>>>

/-- IMAGE_STAGED (R226): a host load's image, else the next image of the boot block, read from flash. -/
def execImageStaged (image : Option (List Byte)) (s : State) : Out :=
  act s fun s =>
    match s.ucs.load with
    | some l =>
      if l.checked then s
      else imageArrived l s.ucs.loadLen image (if l.host.isSome then s.tick (Reg.HIF_CNT_LO 0) else s)
    | none =>
      match s.ucs.boot with
      | (t, off, len) :: _ => imageArrived { target := t, host := none } len image (flashRead off len s)
      | [] => s

/-- STATION_STORE_SWITCH (R228, step 3): no engine of the station runs a routine. -/
def execStationStoreSwitch (st : Station) (s : State) : Out :=
  act s fun s =>
    let st := st.val
    match s.ucs.load with
    | none => s
    | some l =>
      if l.checked && decide (l.target < 2) && l.station == st && (s.stn st).tasks.engines.isEmpty then
        let s := storeErrors 11 st l.target (s.modStn st fun n => { n with store := n.store.load l.image })
        let ver := if l.target = 0 then Reg.UCS_VER_VENDOR st else Reg.UCS_VER_CUSTOMER st
        let s := s.wr ver (BitVec.ofNat 32 l.version)
        if st = 11 then stageSettle (loadEnd 0 s)
        else stopRequest (st + 1) { s with ucs := { s.ucs with load := some { l with station := st + 1 } } }
      else s

/-- HK_STORE_SWITCH (R228, step 4; R235): a vendor image starts HK0 and HK1 in normal mode. -/
def execHkStoreSwitch (s : State) : Out :=
  act s fun s =>
    match s.ucs.load with
    | none => s
    | some l =>
      let es := hkOfTarget l.target
      if l.checked && decide (2 ≤ l.target) && es.all fun e => (s.hkEng e).run.isNone then
        let s := storeErrors 17 0 l.target { s with hkStore := s.hkStore.load l.image }
        let s := s.wr (if l.target = 2 then Reg.UCS_HK_VER_VENDOR else Reg.UCS_HK_VER_CUSTOMER) (BitVec.ofNat 32 l.version)
        let s := es.foldl (fun s e =>
          let s := s.modHk e fun x => { x with held := false }
          if l.target = 2 then
            (s.putB (Reg.UCS_HK_CTL e) Fld.UCS_HK_CTL_RUN true).putB (Reg.UCS_HK_CTL e) Fld.UCS_HK_CTL_SERVICE false
          else hkServiceStart e s) s
        stageSettle (loadEnd 0 s)
      else s

/-- The OTP takes the customer key, most significant byte first. -/
def keyStore (d : List Byte) (s : State) : State := { s with ucs := { s.ucs with ckey := some (beVal d) } }

/-- UCS_KEY_PROGRAM (R227). -/
def execUcsKeyProgram (g : Guild) (ring : Fin 1024) (data : Option (List Byte)) (s : State) : Out :=
  act s (onCmd g.val ring.val 0x39 fun _ s =>
    if loadBusy s then complete g.val ring.val 0x3D [] s
    else if s.ucs.ckey.isSome then complete g.val ring.val 0x3C [] s
    else
      withData g.val ring.val 32 data
        (fun d s => completeOk g.val ring.val [] (keyStore d s)) s)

<<<

◆ WORK ITEM ◆
From the records above, work out how many lines contain the string "loadEnd". Give only the number.

◆ SOLUTION ◆
2